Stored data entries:

╭──

-- ==== Sys2Proof/Tests/Slice0.lean ====
section
/-! SUPPORT. Tests on fixed values, their results taken from the spec (95_test_vectors.md unless a docstring names another file), and for
every obligation with hypotheses a witness: a concrete state and operands that meet all of them. -/

namespace Sys2Proof.Tests

-- One theorem at a time: many kernel evaluations waiting at once take a thread each.
set_option Elab.async false

open Sys2Proof Sys2Proof.Machine

/-! ## Helpers -/

/-- The next state of an outcome; nothing for a fault or a refusal. -/
def nextOf (o : Host.Outcome State Fault Refusal) : Option State :=
  match o with
  | .next s => some s
  | .fault _ => none
  | .refused _ => none

/-- The state a command completes in, from `s`; `s` itself where it does not complete. -/
def after (i : Instr) (s : State) : State := (nextOf (exec i s)).getD s

/-- The same of a step. -/
def stepped (s : State) : State := (nextOf (step s)).getD s

theorem eq_next {o : Host.Outcome State Fault Refusal} {s : State} (h : (nextOf o).isSome = true) : o = .next ((nextOf o).getD s) := by
  cases o with
  | next t => rfl
  | fault f => cases h
  | refused r => cases h

theorem exec_after {i : Instr} {s : State} (h : (nextOf (exec i s)).isSome = true) : exec i s = .next (after i s) := eq_next h

theorem step_stepped {s : State} (h : (nextOf (step s)).isSome = true) : step s = .next (stepped s) := eq_next h

/-- Whether an outcome is the model fault. -/
def faults (o : Host.Outcome State Fault Refusal) : Bool :=
  match o with
  | .next _ => false
  | .fault _ => true
  | .refused _ => false

theorem eq_fault {o : Host.Outcome State Fault Refusal} (h : faults o = true) : o = .fault .undefinedByte := by
  cases o with
  | next t => cases h
  | fault f => cases f; rfl
  | refused r => cases h

/-- `clean_por` with the bytes `bs` at `off` and the source range (off, |bs|). -/
def source (off : Nat) (bs : List Byte) : State :=
  { memWrite State.reset off bs with srcOff := BitVec.ofNat 32 off, srcLen := BitVec.ofNat 32 bs.length }

/-- The five digest registers of SHA-1. -/
def digest5 (s : State) : List Word := [s.digest.w0, s.digest.w1, s.digest.w2, s.digest.w3, s.digest.w4]

/-- The eight digest registers. -/
def digest8 (s : State) : List Word := digest5 s ++ [s.digest.w5, s.digest.w6, s.digest.w7]

/-- The engine BUSY with a command word. -/
def busyWith (c : Word) (s : State) : State := { s with eng := { state := .busy, cmd := c } }

/-- The moves to come. -/
def pend (ms : List Move) (s : State) : State := { s with host := { s.host with pending := ms } }

/-- "abc". -/
def abc : List Byte := [0x61, 0x62, 0x63]

/-- "Jefe". -/
def jefe : List Byte := [0x4A, 0x65, 0x66, 0x65]

/-- "what do ya want for nothing?". -/
def want : List Byte :=
  [0x77, 0x68, 0x61, 0x74, 0x20, 0x64, 0x6F, 0x20, 0x79, 0x61, 0x20, 0x77, 0x61, 0x6E, 0x74, 0x20,
   0x66, 0x6F, 0x72, 0x20, 0x6E, 0x6F, 0x74, 0x68, 0x69, 0x6E, 0x67, 0x3F]

/-- "123456789". -/
def digits : List Byte := [0x31, 0x32, 0x33, 0x34, 0x35, 0x36, 0x37, 0x38, 0x39]

/-- The key range placed at `off`. -/
def withKey (off : Nat) (bs : List Byte) (s : State) : State :=
  { memWrite s off bs with keyOff := BitVec.ofNat 32 off, keyLen := BitVec.ofNat 32 bs.length }

/-- The transaction id 00 01 .. 0B. -/
def txid : List Byte := [0x00, 0x01, 0x02, 0x03, 0x04, 0x05, 0x06, 0x07, 0x08, 0x09, 0x0A, 0x0B]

╰──

### Task requirements
Check each line above for the word "registers". Then state how many lines contain it, and nothing more.

### Exercise output
2